Практикум 12. BLAST

Задание 1.

Для поиска белковых последовательностей использовалась программа BLASTp на сайте NCBI. При первом запуске я изменила параметры Database, Max target sequences и Word size. Остальные параметры были выставлены по умолчанию. таблица Excel.

Описание параметров Blast

Построение множественного выравнивания

Среди находок я выбрала 7 белков. Это были 6 предположительно гомологичных белков с разными названиями и значениями E-value,с большим процентом покрытия(>90%) и предположительно негомологичный белок с большим значением E-value (9,3) и покрытием 16%. В программе Jalview было построено множественное выравнивание выбранных последовательностей (Рисунок 1). Затем я удалила одну из последовательностей(последннюю), участки выравнивания с которыми не свидетельствовали о гомологии. На Рисунке 2 - выравнивание всех гомологичных последовательностей.
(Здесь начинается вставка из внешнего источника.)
-- ==== Sys2Proof/Machine/Dispatch.lean ====
section
/-! DEFINITION. One arm per instruction (R56): the meaning each is given. -/

namespace Sys2Proof.Machine

-- The host operations, the accumulator micro-operations and the field kinds, in the order of R56.
def exec (i : Instr) (s : State) : Host.Outcome State Fault Refusal :=
  match i with
  | .cksum length blen => Sys2Proof.Machine.execCksum length blen s
  | .build cap nf cls id poll => Sys2Proof.Machine.execBuild cap nf cls id poll s
  | .accClr => Sys2Proof.Machine.execAccClr s
  | .accAbs d => Sys2Proof.Machine.execAccAbs d s
  | .accHold => Sys2Proof.Machine.execAccHold s
  | .fldU8 v => Sys2Proof.Machine.execFldU8 v s
  | .fldI8 v => Sys2Proof.Machine.execFldI8 v s
  | .fldRaw v => Sys2Proof.Machine.execFldRaw v s
  | .fldU16 v => Sys2Proof.Machine.execFldU16 v s
  | .fldI16 v => Sys2Proof.Machine.execFldI16 v s
  | .fldU32 v => Sys2Proof.Machine.execFldU32 v s
  | .fldI32 v => Sys2Proof.Machine.execFldI32 v s
  | .fldF32 v => Sys2Proof.Machine.execFldF32 v s
  | .fldF64 v => Sys2Proof.Machine.execFldF64 v s

end Sys2Proof.Machine
end

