-- ==== Sys2Proof/Machine/Environment.lean ====
section
/-! DEFINITION. What the host does to the core between its steps: beats, bindings, its own memory and
`rst` (R8, R57, R140 to R145). -/

namespace Sys2Proof.Machine

/-- Send a command beat; the host "may queue commands on `CMD` without waiting" (R148). -/
def sendCmd (w : CmdBeat) (s : State) : State := { s with cmd := s.cmd ++ [w] }

/-- Send a field beat (R145: before, with or after its command). -/
def sendFld (w : FldBeat) (s : State) : State := { s with fld := s.fld ++ [w] }

/-- Receive the oldest response, if there is one (R57, R62). -/
def recvRsp (s : State) : Option RspBeat × State :=
  match s.rsp with
  | [] => (none, s)
  | r :: rs => (some r, { s with rsp := rs })

/-- Bind the `SRC` port to a buffer (R63, R145). DESIGN CHOICE (log 25): the binding serves every access
from then on, also of a command already sent. -/
def bindSrc (p : Port) (s : State) : State := { s with src := p }

/-- Bind the `DST` port to a buffer (R64, R145). DESIGN CHOICE (log 25): the binding serves every access
from then on, also of a command already sent and of a `BUILD` already taken. -/
def bindDst (p : Port) (s : State) : State := { s with dst := p }

/-- The host stores a byte in its own memory (R8, R37). -/
def hostWrite (a : Nat) (b : Byte) (s : State) : State := { s with mem := s.mem.write a b }

/-- `rst`: registers take their reset values, the three channels are emptied, no response is sent for an
operation that was running, and "reset does not touch `SRC` or `DST`" (R140 to R142); the bindings stay
(log 18). What `PBUF` holds is unspecified anew (R22; log 7). -/
def rst (s : State) : State :=
  { State.reset with mem := s.mem, src := s.src, dst := s.dst, epoch := s.epoch + 1, seed := s.seed }

/-- The host's actions. -/
inductive HostAction where
  | sendCmd (w : CmdBeat)
  | sendFld (w : FldBeat)
  | recvRsp
  | bindSrc (p : Port)
  | bindDst (p : Port)
  | write (a : Nat) (b : Byte)
  | rst
  deriving DecidableEq, Repr

/-- The state after a host action. -/
def hostAct : HostAction → State → State
  | .sendCmd w, s => sendCmd w s
  | .sendFld w, s => sendFld w s
  | .recvRsp, s => (recvRsp s).2
  | .bindSrc p, s => bindSrc p s
  | .bindDst p, s => bindDst p s
  | .write a b, s => hostWrite a b s
  | .rst, s => rst s

end Sys2Proof.Machine
end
Нетрудно заметить, что представленный участок с 432 по 443 аминокислоту представлен 12 колонками без гэпов, начинается и завершается абсолютно консервативной позицией и имеет высокую плотность консервативных позиций, что свидетельствует о гомологии выбранных последовательностей. Проект (jvp).

мнв
Рисунок 1. Участок множественного выравнивания в программе Jalview
всг
Рисунок 2. Участок выравнивания гомологичных белков в программе Jalview

Задание 2.

Из предложенных белков в файле было выбрано 2 белка из разных групп (идентификаторы E6SLJ6_THEM7; S8F0X9_FOMPI). Карта сходства (Dot Matrix) представлена на Рисунке 3. Можно заметить, что конец и начало гомологичны(и наоборот), значит была перестановка. Но при этом концы тоже гомологичны, что указывает на сложные дупликации.

картинка
Рисунок 3. Карта сходства двух белков. По оси OX - белок S8F0X9_FOMPI, по оси OY - белок E6SLJ6_THEM7

Игры с BLAST

Я взяла последовательность 'And if you gaze long into an abyss, the abyss also gazes into you' Со стандартными параметрами Blast не выдал ни одной находки. Тогда я поменяла параметр Max target sequences на 20000, параметр Expect threshold на 100, а параметр Word size на 2. BLAST нашел несколько последовательностей (10 штук), а наименьший E-value=23 с покрытием =56%, а прсоедовательность с наибольшим покрытием (88%) имеет E-value=75.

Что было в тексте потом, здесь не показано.